• EXERCISE AIM:
In the material below, find the line that contains "room → (s.roomSetup r).enabled = true →" and the line that contains "((∀ x ∈ s.timetable r, x.tag ≠ tag)", then write out exactly those two lines and everything between them.
◇ ◇ ◇ ◇
/-- R12 to R14, R16, R17, R19, R75: the refusals of the four timetable requests, in the order of their checks: NO_ROOM, HELD whichever
port sends them, and PUT_ENTRY's BAD_TIME to TEXT_FULL, NO_ENTRY, an un-cancelling overlap and a day above 15; a refused request
changes nothing. That a supersede byte above 1 is BAD_VALUE in check 3b is the model's choice (log 11). -/
def Obligations.TimetableRequestsRefuse : Prop :=
  (∀ (s : State) (h : Header) (r : RoomId) (f : PutFields), Accepted s h .timetable → (s.roomSetup r).enabled = true →
      r ∉ s.arb.rooms →
      (¬ PutFields.InTime f → exec (.putEntry h r.val f) s = .next (s.answeredWith h 0x10 .badTime .empty)) ∧
      (PutFields.InTime f → ¬ PutFields.InRange f →
        exec (.putEntry h r.val f) s = .next (s.answeredWith h 0x10 .badValue .empty)) ∧
      (PutFields.InTime f → PutFields.InRange f →
        (s.clock.isSet = true → f.day < s.clock.day →
          exec (.putEntry h r.val f) s = .next (s.answeredWith h 0x10 .past .empty)) ∧
        ((s.clock.isSet = true → s.clock.day ≤ f.day) →
          (PutFields.hits f (s.timetable r) ≠ [] → f.supersede = 0 →
            exec (.putEntry h r.val f) s = .next (s.answeredWith h 0x10 .overlap .empty)) ∧
          (PutFields.hits f (s.timetable r) = [] ∨ f.supersede = 1 →
            ((∀ x ∈ s.timetable r, x.tag ≠ f.tag) → s.freeEntries = 0 → PutFields.hits f (s.timetable r) = [] →
              exec (.putEntry h r.val f) s = .next (s.answeredWith h 0x10 .poolFull .empty)) ∧
            ((∃ x ∈ s.timetable r, x.tag = f.tag) ∨ 0 < s.freeEntries ∨ PutFields.hits f (s.timetable r) ≠ [] →
              s.freeCells + PutFields.returned f (s.timetable r) < PutFields.cells f →
              exec (.putEntry h r.val f) s = .next (s.answeredWith h 0x10 .textFull .empty)))))) ∧
  (∀ (s : State) (h : Header) (room tag day : Nat) (f : PutFields) (a b : Marks), Accepted s h .timetable →
      ((∀ r : RoomId, r.val = room → (s.roomSetup r).enabled = false) →
        exec (.putEntry h room f) s = .next (s.answeredWith h 0x10 .noRoom .empty) ∧
        exec (.dropEntry h room tag) s = .next (s.answeredWith h 0x11 .noRoom .empty) ∧
        exec (.markEntry h room tag a b) s = .next (s.answeredWith h 0x12 .noRoom .empty) ∧
        exec (.clearDay h room day) s = .next (s.answeredWith h 0x13 .noRoom .empty)) ∧
      ∀ r : RoomId, r.val = room → (s.roomSetup r).enabled = true →
        (r ∈ s.arb.rooms →
          exec (.putEntry h room f) s = .next (s.answeredWith h 0x10 .held .empty) ∧
          exec (.dropEntry h room tag) s = .next (s.answeredWith h 0x11 .held .empty) ∧
          exec (.markEntry h room tag a b) s = .next (s.answeredWith h 0x12 .held .empty) ∧
          exec (.clearDay h room day) s = .next (s.answeredWith h 0x13 .held .empty)) ∧
        (r ∉ s.arb.rooms →
          ((∀ x ∈ s.timetable r, x.tag ≠ tag) →
            exec (.dropEntry h room tag) s = .next (s.answeredWith h 0x11 .noEntry .empty) ∧
            exec (.markEntry h room tag a b) s = .next (s.answeredWith h 0x12 .noEntry .empty)) ∧
          (∀ e, (s.timetable r).find? (fun x => x.tag == tag) = some e →
            Entry.revives e (changedMarks e.marks a b) (s.timetable r) →
            exec (.markEntry h room tag a b) s = .next (s.answeredWith h 0x12 .overlap .empty)) ∧
          (15 < day → exec (.clearDay h room day) s = .next (s.answeredWith h 0x13 .badTime .empty))))

/-- R16 to R19: DROP_ENTRY and CLEAR_DAY remove what they name, MARK_ENTRY changes the marks and the origin; each evaluates the
room with the requesting port as origin, and a mark change or day clear that changes nothing changes nothing. -/
def Obligations.DropMarkAndClearChange : Prop :=
  ∀ (s : State) (h : Header) (r : RoomId), Accepted s h .timetable → (s.roomSetup r).enabled = true → r ∉ s.arb.rooms →
    (∀ tag, (∃ x ∈ s.timetable r, x.tag = tag) → ∃ t, exec (.dropEntry h r.val tag) s = .next t ∧
      Replied s t h 0x11 .ok false .empty ∧ t.timetable r = (s.timetable r).filter (fun x => x.tag != tag) ∧
      (∀ q, q ≠ r → t.timetable q = s.timetable q) ∧ Repressed s t ∧
      Evaluated s t (fun q => q == r) (.port h.port) false ∧ PortsAnswered s t h.port ∧
      t = { s with arb := s.arb.restarted h.port s.setup.arbiter.idleCode, ports := t.ports, timetables := t.timetables
                   evals := t.evals, pressure := t.pressure, signs := t.signs, lines := t.lines, quiet := t.quiet }) ∧
    (∀ tag a b e, (s.timetable r).find? (fun x => x.tag == tag) = some e →
      ¬ Entry.revives e (changedMarks e.marks a b) (s.timetable r) →
      (changedMarks e.marks a b = e.marks →
        exec (.markEntry h r.val tag a b) s = .next (s.answeredWith h 0x12 .ok (.marks e.marks))) ∧
      (changedMarks e.marks a b ≠ e.marks → ∃ t, exec (.markEntry h r.val tag a b) s = .next t ∧
        Replied s t h 0x12 .ok false (.marks (changedMarks e.marks a b)) ∧
        t.timetable r = (s.timetable r).map (fun x => if x.tag = tag ∧ x.marks ≠ changedMarks e.marks a b then
          { x with marks := changedMarks e.marks a b, origin := h.port } else x) ∧
        (∀ q, q ≠ r → t.timetable q = s.timetable q) ∧ Unpressed s t ∧
        Evaluated s t (fun q => q == r) (.port h.port) false ∧ PortsAnswered s t h.port ∧
        t = { s with arb := s.arb.restarted h.port s.setup.arbiter.idleCode, ports := t.ports, timetables := t.timetables
                     evals := t.evals, signs := t.signs, lines := t.lines, quiet := t.quiet })) ∧
    ∀ day, day ≤ 15 →
      ((∀ x ∈ s.timetable r, x.day ≠ day) →
        exec (.clearDay h r.val day) s = .next (s.answeredWith h 0x13 .ok (.count 0))) ∧
      ((∃ x ∈ s.timetable r, x.day = day) → ∃ t, exec (.clearDay h r.val day) s = .next t ∧
        Replied s t h 0x13 .ok false (.count ((s.timetable r).filter (fun x => x.day == day)).length) ∧
        t.timetable r = (s.timetable r).filter (fun x => x.day != day) ∧
        (∀ q, q ≠ r → t.timetable q = s.timetable q) ∧ Repressed s t ∧
        Evaluated s t (fun q => q == r) (.port h.port) false ∧ PortsAnswered s t h.port ∧
        t = { s with arb := s.arb.restarted h.port s.setup.arbiter.idleCode, ports := t.ports, timetables := t.timetables
                     evals := t.evals, pressure := t.pressure, signs := t.signs, lines := t.lines, quiet := t.quiet })

/-- R41 to R56: what the evaluation of a room gives: the phase, the entries it names, the gap, the headline, subline and marks, the
time field with its clamp, the follow list, the notice over them, and the digests of both forms; and which notice of the table a
room shows. -/
def Obligations.BoardsFollowTimetableAndNotices : Prop :=
  (∀ (l : List Notice) (r : RoomId), ((∀ x ∈ l, ¬ x.AimsAt r) → shownNotice l r = none) ∧
    ∀ n, ShownOf l r n → shownNotice l r = some n) ∧
  ∀ (rs : RoomSetup) (tt : List Entry) (n : Option Notice) (k : Clock) (e : EvalRecord), e = evaluation rs tt n k →
    k.minute ≤ 1439 →
    (e.plateDigests = some (formDigests .plate e.board) ∧ e.boardDigests = some (formDigests .board e.board) ∧
      e.board.phase = e.phase ∧ e.board.name = rs.name ∧ e.shown = n.map (fun x => (x.id, x.level)) ∧
      e.board.notice = n.map (fun x => (x.level, x.text))) ∧
    (∀ x, n = some x → x.level = .urgent → e.phase = .notice ∧ e.board.headline = none ∧ e.board.subline = none ∧
      e.board.time = .none ∧ e.board.cancelled = false ∧ e.board.closedDoor = false ∧ e.board.follow = []) ∧
    (k.isSet = false → e.current = none ∧ e.next = none ∧ e.gap = none ∧ ((∀ x, n = some x → x.level ≠ .urgent) →
      e.phase = .untimed ∧ e.board.headline = none ∧ e.board.subline = none ∧ e.board.time = .none ∧
      e.board.cancelled = false ∧ e.board.closedDoor = false ∧ e.board.follow = [])) ∧
    (k.isSet = true →
      (∀ m, FirstOf (Entry.Ahead (k.day * 1440 + k.minute) k.day) tt m → e.next = some m.tag) ∧
      ((∀ x ∈ tt, ¬ Entry.Ahead (k.day * 1440 + k.minute) k.day x) → e.next = none) ∧
      (∀ c left, FirstOf (Entry.Current (k.day * 1440 + k.minute)) tt c →
        left = c.day * 1440 + c.stop - (k.day * 1440 + k.minute) →
        e.current = some c.tag ∧ e.gap = none ∧ ((∀ x, n = some x → x.level ≠ .urgent) →
          e.phase = (if left ≤ rs.closing then .closing else .live) ∧ e.board.headline = some c.title ∧
          e.board.subline = c.presenter ∧ e.board.cancelled = false ∧ e.board.closedDoor = c.marks.closedDoor ∧
          e.board.time = (if left ≤ rs.closing then countTo left c.stop else .clock (c.stop / 60) (c.stop % 60)) ∧
          e.board.follow = followed tt (c.day * 1440 + c.start) k.day rs.follow)) ∧
      ((∀ x ∈ tt, ¬ Entry.Current (k.day * 1440 + k.minute) x) → e.current = none ∧
        (∀ m gap, FirstOf (Entry.Ahead (k.day * 1440 + k.minute) k.day) tt m →
          gap = m.day * 1440 + m.start - (k.day * 1440 + k.minute) →
          e.gap = some gap ∧ ((∀ x, n = some x → x.level ≠ .urgent) →
            e.phase = (if m.marks.cancelled = false ∧ gap ≤ rs.lead then .soon else .between) ∧
            e.board.headline = some m.title ∧ e.board.subline = m.presenter ∧
            e.board.cancelled = m.marks.cancelled ∧ e.board.closedDoor = m.marks.closedDoor ∧
            e.board.time = (if m.marks.cancelled = false ∧ gap ≤ rs.lead then countTo gap m.start
              else .clock (m.start / 60) (m.start % 60)) ∧
            e.board.follow = followed tt (m.day * 1440 + m.start) k.day rs.follow)) ∧
        ((∀ x ∈ tt, ¬ Entry.Ahead (k.day * 1440 + k.minute) k.day x) → e.gap = none ∧
          ((∀ x, n = some x → x.level ≠ .urgent) → e.phase = .opened ∧ e.board.headline = none ∧
            e.board.subline = none ∧ e.board.time = .none ∧ e.board.cancelled = false ∧ e.board.closedDoor = false ∧
            e.board.follow = []))))

/-- R44, R45, R47: a countdown on any board lies between 1 and 99. -/
def Obligations.CountdownsStayInRange : Prop :=
  ∀ s t : State, CountdownLaw s → step s = .next t → CountdownLaw t

/-- R3, R4, R40: SET_ROOM: its checks in their order, the clamps of L, C and F, the name stored or dropped in place, and the
room evaluated, or in the disabled form. An enable byte above 1 is the model's BAD_VALUE (log 11). -/
def Obligations.RoomIsSetUp : Prop :=
  ∀ (s : State) (h : Header) (f : RoomFields), Accepted s h .setup →
    (∀ room, 64 ≤ room → exec (.setRoom h room f) s = .next (s.answeredWith h 0x30 .noRoom .empty)) ∧
    ∀ r : RoomId,
      (1 < f.enable → exec (.setRoom h r.val f) s = .next (s.answeredWith h 0x30 .badValue .empty)) ∧
      (f.enable = 0 → (s.timetable r ≠ [] ∨ (∃ i m, s.mapping i = some m ∧ m.room = r) ∨ r ∈ s.arb.rooms) →
        exec (.setRoom h r.val f) s = .next (s.answeredWith h 0x30 .busy .empty)) ∧
      (f.enable = 0 → s.timetable r = [] → (∀ i m, s.mapping i = some m → m.room ≠ r) → r ∉ s.arb.rooms →
        ∃ t, exec (.setRoom h r.val f) s = .next t ∧
          Replied s t h 0x30 .ok (decide (240 < f.lead ∨ 120 < f.closing ∨ 3 < f.follow)) .empty ∧
          t.roomSetup r = { enabled := false, name := none, lead := min 240 f.lead, closing := min 120 f.closing
                            follow := min 3 f.follow } ∧
          (∀ q, q ≠ r → t.roomSetup q = s.roomSetup q ∧ t.eval q = s.eval q) ∧ t.eval r = .disabled ∧ Repressed s t ∧
          PortsAnswered s t h.port ∧
          t = { s with arb := s.arb.restarted h.port s.setup.arbiter.idleCode, ports := t.ports, evals := t.evals
                       pressure := t.pressure, setup := { s.setup with rooms := t.setup.rooms } }) ∧
      (f.enable = 1 →
        (f.name.length < 1 ∨ 32 < f.name.length →
          exec (.setRoom h r.val f) s = .next (s.answeredWith h 0x30 .badValue .empty)) ∧
        (1 ≤ f.name.length → f.name.length ≤ 32 →
          (s.freeCells + optCellsOf (s.roomSetup r).name < (f.name.length + 15) / 16 →
            exec (.setRoom h r.val f) s = .next (s.answeredWith h 0x30 .textFull .empty)) ∧
          ((f.name.length + 15) / 16 ≤ s.freeCells + optCellsOf (s.roomSetup r).name →
            ∃ t, exec (.setRoom h r.val f) s = .next t ∧
              Replied s t h 0x30 .ok (decide (240 < f.lead ∨ 120 < f.closing ∨ 3 < f.follow)) .empty ∧
              t.roomSetup r = { enabled := true, name := some f.name, lead := min 240 f.lead
                                closing := min 120 f.closing, follow := min 3 f.follow } ∧
              (∀ q, q ≠ r → t.roomSetup q = s.roomSetup q) ∧ Repressed s t ∧
              Evaluated s t (fun q => q == r) .setup false ∧ PortsAnswered s t h.port ∧
              t = { s with arb := s.arb.restarted h.port s.setup.arbiter.idleCode, ports := t.ports, evals := t.evals
                           pressure := t.pressure, signs := t.signs, lines := t.lines, quiet := t.quiet
                           setup := { s.setup with rooms := t.setup.rooms } })))

/-! ### The clock -/

/-- R28, R118, R155, R159: a second boundary that brings no minute boundary advances the second of a set clock, refills every
budget and counts down every retry wait. The order within the boundary is the model's (log 8). That the ends of the retry waits
are part of it is the model's reading (log 7). -/
def Obligations.SecondBoundaryCounts : Prop :=
  ∀ s : State, s.run = .running → s.clock.isSet = false ∨ s.clock.second < 59 →
    ∃ t, exec .secondBoundary s = .next t ∧
      Ticked { s with clock := if s.clock.isSet then { s.clock with second := s.clock.second + 1 } else s.clock } t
◇ ◇ ◇ ◇
• EXPECTED ANSWER:
      ∀ r : RoomId, r.val = room → (s.roomSetup r).enabled = true →
        (r ∈ s.arb.rooms →
          exec (.putEntry h room f) s = .next (s.answeredWith h 0x10 .held .empty) ∧
          exec (.dropEntry h room tag) s = .next (s.answeredWith h 0x11 .held .empty) ∧
          exec (.markEntry h room tag a b) s = .next (s.answeredWith h 0x12 .held .empty) ∧
          exec (.clearDay h room day) s = .next (s.answeredWith h 0x13 .held .empty)) ∧
        (r ∉ s.arb.rooms →
          ((∀ x ∈ s.timetable r, x.tag ≠ tag) →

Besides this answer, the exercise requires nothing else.